-- ==== Sys2Proof/Machine/Flags.lean ====
section
/-! DEFINITION. The codes of the small registers and the two flag rules: `FAULT` (60_exceptions R140) and the value a
constructor gives `OPT` (10_state R16).  `OPT` is "the only mode flag of the block; there are no condition codes". -/

namespace Sys2Proof.Machine

/-- The code of `LIFE` (10_state R11). -/
def Life.code : Life → BitVec 2
  | .empty => 0#2
  | .core => 1#2
  | .facade => 2#2

/-- The code of a fault cause (60_exceptions R136). -/
def Cause.code : Cause → BitVec 3
  | .boundsViolation => 1#3
  | .configError => 2#3
  | .illegalCommand => 3#3
  | .illegalState => 4#3
  | .adapterFailure => 5#3

/-- The code of a Channel Order (30_encoding R49). -/
def ChannelOrder.code : ChannelOrder → BitVec 3
  | .rgb => 0#3
  | .rbg => 1#3
  | .grb => 2#3
  | .gbr => 3#3
  | .brg => 4#3
  | .bgr => 5#3

/-- The Channel Order an `ord` operand names; codes 6 and 7 are unrecognised (30_encoding R49). -/
def ChannelOrder.ofCode (c : BitVec 3) : Option ChannelOrder :=
  match c.toNat with
  | 0 => some .rgb
  | 1 => some .rbg
  | 2 => some .grb
  | 3 => some .gbr
  | 4 => some .brg
  | 5 => some .bgr
  | _ => none

/-- The cause of a raised error (60_exceptions R136). -/
def Err.cause : Err → Cause
  | .boundsViolation _ => .boundsViolation
  | .configError _ => .configError
  | .illegalCommand _ => .illegalCommand
  | .illegalState _ => .illegalState
  | .adapterFailure _ => .adapterFailure

/-- 60_exceptions R140: "if FAULT = 0 then FAULT <- c"; a first cause is never overwritten. -/
def stickyFault (fault : Option Cause) (c : Cause) : Option Cause :=
  match fault with
  | none => some c
  | some first => some first

/-- The status output `fault_cause[2:0]`, driven by `FAULT` (10_state R18). -/
def State.faultCause (s : State) : BitVec 3 :=
  match s.fault with
  | none => 0#3
  | some c => c.code

/-- The value CREATE and INIT give `OPT` (10_state R16, 92 D12). -/
def optAfterConstruction : Bool := false

end Sys2Proof.Machine
end

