-- ==== Sys2Proof/Machine/Facade.lean ====
section
/-! DEFINITION. The Driver Facade commands INIT, START, WAIT and CLEANUP (43_facade_adapter).  "The facade performs no
validation of adapter call ordering" (R117): each forwards its call whatever came before. -/

namespace Sys2Proof.Machine

/-- The Device Timing Profile as INIT stores it (10_state R17). -/
def State.setTiming (dutyZero dutyOne frequency resetDelay : Word) (s : State) : State :=
  { s with tZero := dutyZero, tOne := dutyOne, tFreq := frequency, tReset := resetDelay }

/-- The arguments INIT passes to `configurePattern` (43_facade_adapter R111, R121). -/
def State.pattern (s : State) : Pattern :=
  { byteCount := 3 * s.num, frequency := s.tFreq, resetDelay := s.tReset, dutyZero := s.tZero, dutyOne := s.tOne }

/-- What INIT commits before its first adapter call (R111). -/
def State.committed (o : ChannelOrder) (n : Nat) (dutyZero dutyOne frequency resetDelay : Word) (s : State) : State :=
  { (s.createBuffer o n).setTiming dutyZero dutyOne frequency resetDelay with life := .facade }

/-- INIT (R111): commits the buffer, the profile and `LIFE = FACADE`, then makes the two adapter calls; a failing call
leaves what is committed. -/
def execInit (ord : BitVec 3) (numElements dutyZero dutyOne frequency resetDelay : Word) (s : State) : Out :=
  withConstructor ord (signed numElements) s fun o n =>
  callAdapter .initialise (s.committed o n dutyZero dutyOne frequency resetDelay) fun s =>
  callAdapter (.configurePattern s.pattern) s fun s =>
  .next (respond .ok s)

/-- START (R112): the frame of ENCODE goes to the adapter, and no frame to OUT.  `scan` is 0 again before the next command
(10_state R21). -/
def execStart (s : State) : Out :=
  requireFacade s <| forward (.send s.encodedFrame) { s with scan := 0 }

/-- WAIT (R113). -/
def execWait (s : State) : Out := requireFacade s <| forward .awaitCompletion s

/-- CLEANUP (R114): no state of the block changes. -/
def execCleanup (s : State) : Out := requireFacade s <| forward .teardown s

end Sys2Proof.Machine
end

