-- ==== Sys2Proof/Machine/Within.lean ====
section
/-! DEFINITION. The block inside a command (42_encode_serializer R105, 70_reset_and_hazards R160, 93 U18).  A command that
emits something before its response can also be looked at piece by piece: the bytes of its frame, the frame, each call,
each answer, the response.  `exec` is the whole of them at once; a `tick` behind a command's words asks for the pieces. -/

namespace Sys2Proof.Machine

/-- The start of an ENCODE or START: `scan` is 0 and no byte stands (10_state R21, 42_encode_serializer R100). -/
def beginFrame (d : Destination) (s : State) : Out :=
  .next { s with frame := [], scan := 0, port := .serializing d }

/-- A call goes out and the adapter acts on it; that the block takes the answer is still to come. -/
def issue (c : AdpCall) (s : State) : Out :=
  match s.adapter.call c with
  | .ok a => .next { s.emit (.call c) with adapter := a, port := .calling c .ok }
  | .fail sig a => .next { s.emit (.call c) with adapter := a, port := .calling c (.fail sig) }
  | .unanswered a => .next { s.emit (.call c) with adapter := a, port := .unanswered }
  | .hold a => .next { s.emit (.call c) with adapter := a, port := .holding }
  | .refuse => .refused (.adapterOrder c)

/-- The first piece of a command: the checks, what it commits, and the first thing it emits.  A command that emits only its
response is one piece. -/
def beginCommand (i : Instr) (s : State) : Out :=
  match i with
  | .create ord n => exec (.create ord n) s
  | .setpxP index cw => exec (.setpxP index cw) s
  | .setpxC index cw => exec (.setpxC index cw) s
  | .setpxA index cw => exec (.setpxA index cw) s
  | .setpxmP x y w cw => exec (.setpxmP x y w cw) s
  | .setpxmC x y w cw => exec (.setpxmC x y w cw) s
  | .setpxmA x y w cw => exec (.setpxmA x y w cw) s
  | .setopt flag => exec (.setopt flag) s
  | .encode => requireBuffer s <| beginFrame .out s
  | .init ord n dz d1 f rd => withConstructor ord (signed n) s fun o n => issue .initialise (s.committed o n dz d1 f rd)
  | .start => requireFacade s <| beginFrame .adapter s
  | .wait => requireFacade s <| issue .awaitCompletion s
  | .cleanup => requireFacade s <| issue .teardown s

/-- What follows a call that answered `ok`: INIT's second call after its first, else the response (43_facade_adapter R111 to
R114). -/
def afterAnswer (c : AdpCall) (s : State) : Out :=
  match c with
  | .initialise => issue (.configurePattern s.pattern) s
  | .configurePattern _ => .next (respond .ok s)
  | .send _ => .next (respond .ok s)
  | .awaitCompletion => .next (respond .ok s)
  | .teardown => .next (respond .ok s)

/-- A finished frame leaves: to the OUT port, or to the adapter; the response is still to come, and until then the frame
stands and `scan` is `3 * NUM` (42_encode_serializer R100, 43_facade_adapter R112, 10_state R21). -/
def deliverFrame (d : Destination) (s : State) : Out :=
  match d with
  | .out => .next { s.emit (.frame s.frame) with port := .delivered }
  | .adapter => issue (.send s.frame) s

/-- The end of a command: between commands `scan` is 0 and no byte stands (10_state R21). -/
def State.close (s : State) : State := { s with frame := [], scan := 0, port := .ready }

/-- A micro-step of R105 on the state: byte `scan` of the frame. -/
def serializeByte (s : State) : State :=
  let z := microStep s { frame := s.frame, scan := s.scan }
  { s with frame := z.frame, scan := z.scan }

/-- The block's next piece of the command it is inside of. -/
def advance (s : State) : Out :=
  match s.port with
  | .ready => .next s
  | .serializing d => if s.scan < 3 * s.num then .next (serializeByte s) else deliverFrame d s
  | .delivered => .next (respond .ok s.close)
  | .calling c .ok => afterAnswer c s.close
  | .calling _ (.fail sig) => .next (raise (.adapterFailure sig) s.close)
  | .unanswered => .next s
  | .holding =>
    if s.adapter.sending then .next { s with adapter := s.adapter.complete }
    else takeAnswer .awaitCompletion { s with port := .ready } (afterAnswer .awaitCompletion)

/-- A step inside a command: an asserted reset abandons it (70_reset_and_hazards R160), the adapter takes a step of its own,
or the block goes on, with a `tick` or without.  Presented words are not taken (43_facade_adapter R113). -/
def stepWithin (s : State) : Out :=
  match s.inputs with
  | .reset :: rest => .next (resetBlock { s with inputs := rest })
  | .complete :: rest => .next { s with adapter := s.adapter.complete, inputs := rest }
  | .tick :: rest => advance { s with inputs := rest }
  | .word _ :: _ => advance s
  | [] => advance s

end Sys2Proof.Machine
end

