-- ==== Sys2Proof/Certificates/Slice0/Obligations.lean ====
section
/-! DEFINITION. The statements about the model.  Each docstring names the rule of spec/ it formalises, or says that it
rests on a choice of the model and names the log entry. -/

open Sys2Proof Sys2Proof.Machine

/-! ### Encoding (30_encoding) -/

/-- Every well-formed command, with every operand at every value, is what the decoder reads from its words, whatever words
follow (30_encoding R45 to R51). -/
def Obligations.DecodeOfEncode : Prop :=
  ∀ (i : Instr) (rest : List Word), i.wellFormed = true → decode (encode i ++ rest) = .ok i rest

/-- Every list of words the decoder reads a command from begins with exactly that command's words, and the command is
well-formed: each pattern has one meaning (30_encoding R50, R52). -/
def Obligations.EncodeOfDecode : Prop :=
  ∀ (ws rest : List Word) (i : Instr), decode ws = .ok i rest → ws = encode i ++ rest ∧ i.wellFormed = true

/-- No header selects two rows of the opcode map (30_encoding R50). -/
def Obligations.OpcodeRowsExclusive : Prop :=
  ∀ (h : Word) (r₁ r₂ : Row), r₁ ∈ opcodeTable → r₂ ∈ opcodeTable → r₁.selects h = true → r₂.selects h = true → r₁ = r₂

/-- A header selects no row exactly when R52 (a)'s list of fields says it is illegal, and the decoder then takes one
word. -/
def Obligations.IllegalHeaderByFields : Prop :=
  ∀ (h : Word) (ws : List Word), decode (h :: ws) = .badHeader h ws ↔ illegalHeader h

/-- The header alone decides how many words a command takes; a command is incomplete exactly while fewer have arrived; a
colour word with a reserved bit still takes the full length (30_encoding R51, R52, R53). -/
def Obligations.LengthDecidedByHeader : Prop :=
  ∀ (h : Word) (ws : List Word),
    (decode (h :: ws) = .incomplete ↔ ws.length + 1 < commandLength h) ∧
    (∀ i rest, decode (h :: ws) = .ok i rest → ws.length + 1 = commandLength h + rest.length) ∧
    (∀ cw rest, decode (h :: ws) = .badColour cw rest →
      ws.length + 1 = commandLength h + rest.length ∧ cw.extractLsb' 24 8 ≠ 0#8) ∧
    (∀ w rest, decode (h :: ws) = .badHeader w rest → w = h ∧ rest = ws ∧ commandLength h = 1)

/-- Words written out from the examples of the command rules decode to the commands they stand for. -/
def Obligations.ExampleWordsDecode : Prop :=
  decode [0x01000002#32, 0x0000000A#32] = .ok (.create 2 10) [] ∧
  decode [0x02000000#32, 0x00000005#32, 0x00FF0000#32] = .ok (.setpxP 5 0x00FF0000#32) [] ∧
  decode [0x03000001#32, 1#32, 2#32, 4#32, 0x00102030#32] = .ok (.setpxmC 1 2 4 0x00102030#32) [] ∧
  decode [0x04000001#32] = .ok (.setopt true) [] ∧
  decode [0x10000002#32, 2#32, 3#32, 6#32, 0x000C3500#32, 0x32#32] = .ok (.init 2 2 3 6 800000 50) [] ∧
  decode [0x13000000#32] = .ok .cleanup []

/-- Each written form stands for its command, its operands in their words and the form of the colour choosing the variant
(30_encoding R55); SETLED and SETLEDM are written forms of the commands of SETPX and SETPXM (R56, 43_facade_adapter R115,
R116).  No line stands for an ill-formed command, and a written colour comes back as the Pixel Color the command stores
(30_encoding R48). -/
def Obligations.WrittenLinesStandForTheirCommands : Prop :=
  (∀ (n : Int) (ord : BitVec 3), -2147483648 ≤ n → n ≤ 2147483647 →
    (AsmLine.create n ord).instr = some (.create ord (BitVec.ofInt 32 n)) ∧
    ∀ dz d1 f rd : Word,
      (AsmLine.init n ord dz.toNat d1.toNat f.toNat rd.toNat).instr = some (.init ord (BitVec.ofInt 32 n) dz d1 f rd)) ∧
  (∀ idx : Int, -2147483648 ≤ idx → idx ≤ 2147483647 → ∀ line ∈ [AsmLine.setpx idx, AsmLine.setled idx],
    (∀ v : Word24, (line (.packed v)).instr = some (.setpxP (BitVec.ofInt 32 idx) (0#8 ++ v))) ∧
    (∀ r g b : Byte, (line (.rgb r g b)).instr = some (.setpxC (BitVec.ofInt 32 idx) (0#8 ++ r ++ g ++ b))) ∧
    (∀ r g b a : Byte, (line (.rgba r g b a)).instr = some (.setpxA (BitVec.ofInt 32 idx) (a ++ r ++ g ++ b)))) ∧
  (∀ x y w : Word, ∀ line ∈ [AsmLine.setpxm x.toInt y.toInt w.toInt, AsmLine.setledm x.toInt y.toInt w.toInt],
    (∀ v : Word24, (line (.packed v)).instr = some (.setpxmP x y w (0#8 ++ v))) ∧
    (∀ r g b : Byte, (line (.rgb r g b)).instr = some (.setpxmC x y w (0#8 ++ r ++ g ++ b))) ∧
    (∀ r g b a : Byte, (line (.rgba r g b a)).instr = some (.setpxmA x y w (a ++ r ++ g ++ b)))) ∧
  (∀ flag, (AsmLine.setopt flag).instr = some (.setopt flag)) ∧
  AsmLine.encode.instr = some .encode ∧ AsmLine.start.instr = some .start ∧ AsmLine.wait.instr = some .wait ∧
  AsmLine.cleanup.instr = some .cleanup ∧
  (∀ (l : AsmLine) (i : Instr), l.instr = some i → i.wellFormed = true) ∧
  (∀ v, packedColor (colourWord (.packed v)) = .packed v) ∧
  (∀ r g b, structColor (colourWord (.rgb r g b)) = .rgb r g b) ∧
  (∀ r g b a, alphaColor (colourWord (.rgba r g b a)) = .rgba r g b a)

/-- Whatever text assembles, its words decode to one well-formed command and nothing is left over; and lines of the spec's
examples and vectors, one for each written form (two of them in their other spelling), assemble to the words printed beside
them (30_encoding R55, R56).  That a variant that does not match the colour and a missing operand stand for no words is the model's choice, log 12. -/
def Obligations.TextAssemblesToOneCommand : Prop :=
  (∀ (text : String) (ws : List Word), assemble text = some ws → ∃ i, decode ws = .ok i [] ∧ i.wellFormed = true) ∧
  assemble "CREATE 10, GRB" = some [0x01000002#32, 0x0000000A#32] ∧
  assemble "CREATE -1, #6" = some [0x01000006#32, 0xFFFFFFFF#32] ∧
  assemble "SETPX 5, #FF0000" = some [0x02000000#32, 0x00000005#32, 0x00FF0000#32] ∧
  assemble "SETPX.C 1, rgb(0x44,0x55,0x66)" = some [0x02000001#32, 0x00000001#32, 0x00445566#32] ∧
  assemble "SETLED 3, rgba(0xAA,0xBB,0xCC,0x7F)" = some [0x02000002#32, 0x00000003#32, 0x7FAABBCC#32] ∧
  assemble "SETPXM 10, 2, -4, #010203" = some [0x03000000#32, 0x0000000A#32, 2#32, 0xFFFFFFFC#32, 0x00010203#32] ∧
  assemble "SETLEDM 1, 2, 4, rgb(0x10, 0x20, 0x30)" = some [0x03000001#32, 1#32, 2#32, 4#32, 0x00102030#32] ∧
  assemble "SETPXM 3, 3, 4, rgba(1, 2, 3, 255)" = some [0x03000002#32, 3#32, 3#32, 4#32, 0xFF010203#32] ∧
  assemble "SETOPT 1" = some [0x04000001#32] ∧ assemble "SETOPT 0" = some [0x04000000#32] ∧
  assemble "ENCODE" = some [0x05000000#32] ∧
  assemble "INIT 2, GRB, 3, 6, 800000, 50" = some [0x10000002#32, 2#32, 3#32, 6#32, 0x000C3500#32, 0x32#32] ∧
  assemble "START" = some [0x11000000#32] ∧ assemble "WAIT" = some [0x12000000#32] ∧
  assemble "CLEANUP" = some [0x13000000#32] ∧
  assemble "SETPX.A 5, #FF0000" = none ∧ assemble "CREATE 10" = none

/-! ### The Color Model (40_color_model) -/

/-- The six channel orders, their eighteen primary-colour words, and the example each rule gives (R69 to R74). -/
def Obligations.PermuteByOrder : Prop :=
  (∀ r g b : Byte,
    permute .rgb r g b = r ++ g ++ b ∧ permute .rbg r g b = r ++ b ++ g ∧ permute .grb r g b = g ++ r ++ b ∧
    permute .gbr r g b = g ++ b ++ r ∧ permute .brg r g b = b ++ r ++ g ∧ permute .bgr r g b = b ++ g ++ r) ∧
  (∀ v : Word24, permute .rgb (unpack v).1 (unpack v).2.1 (unpack v).2.2 = v) ∧
  ([ChannelOrder.rgb, .rbg, .grb, .gbr, .brg, .bgr].map fun o => (permute o 0xFF 0 0, permute o 0 0xFF 0, permute o 0 0 0xFF)) =
    [(0xFF0000#24, 0x00FF00#24, 0x0000FF#24), (0xFF0000#24, 0x0000FF#24, 0x00FF00#24),
     (0x00FF00#24, 0xFF0000#24, 0x0000FF#24), (0x0000FF#24, 0xFF0000#24, 0x00FF00#24),
     (0x00FF00#24, 0x0000FF#24, 0xFF0000#24), (0x0000FF#24, 0x00FF00#24, 0xFF0000#24)] ∧
  ([ChannelOrder.rgb, .rbg, .grb, .gbr, .brg, .bgr].map fun o => permute o 0x12 0x34 0x56) =
    [0x123456#24, 0x125634#24, 0x341256#24, 0x345612#24, 0x561234#24, 0x563412#24]

/-- "permute is a bijection on byte triples for each ord" (R68). -/
def Obligations.PermuteIsBijective : Prop :=
  ∀ (o : ChannelOrder),
    (∀ r g b r' g' b', permute o r g b = permute o r' g' b' → r = r' ∧ g = g' ∧ b = b') ∧
    (∀ w : Word24, ∃ r g b, permute o r g b = w)

/-- The alpha factor: the division first, truncating; so unity at 255 and zero below (R67). -/
def Obligations.AlphaScaleIsAllOrNothing : Prop :=
  ∀ c a : Byte, (scale c a).toNat = c.toNat * (a.toNat / 255) ∧ scale c a = if a = 255#8 then c else 0#8

/-- A packed slot: unpacked as RGB and permuted while the fast path is off, its raw value while it is on (R75, R76). -/
def Obligations.PackedSlotWord : Prop :=
  (∀ (v : Word24) (o : ChannelOrder),
    wordOfSlot (.packed v) o false = permute o (v.extractLsb' 16 8) (v.extractLsb' 8 8) (v.extractLsb' 0 8) ∧
    wordOfSlot (.packed v) o true = v) ∧
  (∀ v : Word24, wordOfSlot (.packed v) .rgb false = v) ∧
  (∀ (o : ChannelOrder) (opt : Bool), wordOfSlot (.packed 0#24) o opt = 0#24) ∧
  (∀ (v : Word24) (o : ChannelOrder), wordOfSlot (.packed v) o true = wordOfSlot (.packed v) o false ↔
    o = .rgb ∨ permute o (v.extractLsb' 16 8) (v.extractLsb' 8 8) (v.extractLsb' 0 8) = v) ∧
  wordOfSlot (.packed 0xFF0000#24) .grb false = 0x00FF00#24 ∧ wordOfSlot (.packed 0x123456#24) .grb true = 0x123456#24

/-- A struct slot is permuted whatever the flag; its channels come back under RGB order (R77). -/
def Obligations.StructSlotWord : Prop :=
  ∀ (r g b : Byte) (o : ChannelOrder) (opt : Bool),
    wordOfSlot (.rgb r g b) o opt = permute o r g b ∧ unpack (wordOfSlot (.rgb r g b) .rgb opt) = (r, g, b) ∧
    wordOfSlot (.rgb 0x10 0x20 0x30) .bgr true = 0x302010#24

/-- A four-channel slot is scaled, then permuted: the three-channel word at full alpha, black below; the slot keeps its
four channels as they arrive in the colour word (R78). -/
def Obligations.AlphaSlotWord : Prop :=
  ∀ (r g b a : Byte) (o : ChannelOrder) (opt : Bool),
    wordOfSlot (.rgba r g b a) o opt = permute o (scale r a) (scale g a) (scale b a) ∧
    wordOfSlot (.rgba r g b a) o opt = (if a = 255#8 then wordOfSlot (.rgb r g b) o opt else 0#24) ∧
    alphaColor (a ++ r ++ g ++ b) = .rgba r g b a ∧
    wordOfSlot (.rgba 0x77 0x88 0x99 0xFF) .grb false = 0x887799#24 ∧
    wordOfSlot (.rgba 0xAA 0xBB 0xCC 0x7F) .grb false = 0#24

+ + + +

▸ What you need to do
Could you set down, exactly as written, the lines above between the one holding "def Obligations.IllegalHeaderByFields : Prop" and the one holding "decode [0x10000002#32, 2#32, 3#32, 6#32, 0x000C3500#32, 0x32#32]", inclusive, and nothing more?

▸ Output
def Obligations.IllegalHeaderByFields : Prop :=
  ∀ (h : Word) (ws : List Word), decode (h :: ws) = .badHeader h ws ↔ illegalHeader h

/-- The header alone decides how many words a command takes; a command is incomplete exactly while fewer have arrived; a
colour word with a reserved bit still takes the full length (30_encoding R51, R52, R53). -/
def Obligations.LengthDecidedByHeader : Prop :=
  ∀ (h : Word) (ws : List Word),
    (decode (h :: ws) = .incomplete ↔ ws.length + 1 < commandLength h) ∧
    (∀ i rest, decode (h :: ws) = .ok i rest → ws.length + 1 = commandLength h + rest.length) ∧
    (∀ cw rest, decode (h :: ws) = .badColour cw rest →
      ws.length + 1 = commandLength h + rest.length ∧ cw.extractLsb' 24 8 ≠ 0#8) ∧
    (∀ w rest, decode (h :: ws) = .badHeader w rest → w = h ∧ rest = ws ∧ commandLength h = 1)

/-- Words written out from the examples of the command rules decode to the commands they stand for. -/
def Obligations.ExampleWordsDecode : Prop :=
  decode [0x01000002#32, 0x0000000A#32] = .ok (.create 2 10) [] ∧
  decode [0x02000000#32, 0x00000005#32, 0x00FF0000#32] = .ok (.setpxP 5 0x00FF0000#32) [] ∧
  decode [0x03000001#32, 1#32, 2#32, 4#32, 0x00102030#32] = .ok (.setpxmC 1 2 4 0x00102030#32) [] ∧
  decode [0x04000001#32] = .ok (.setopt true) [] ∧
  decode [0x10000002#32, 2#32, 3#32, 6#32, 0x000C3500#32, 0x32#32] = .ok (.init 2 2 3 6 800000 50) [] ∧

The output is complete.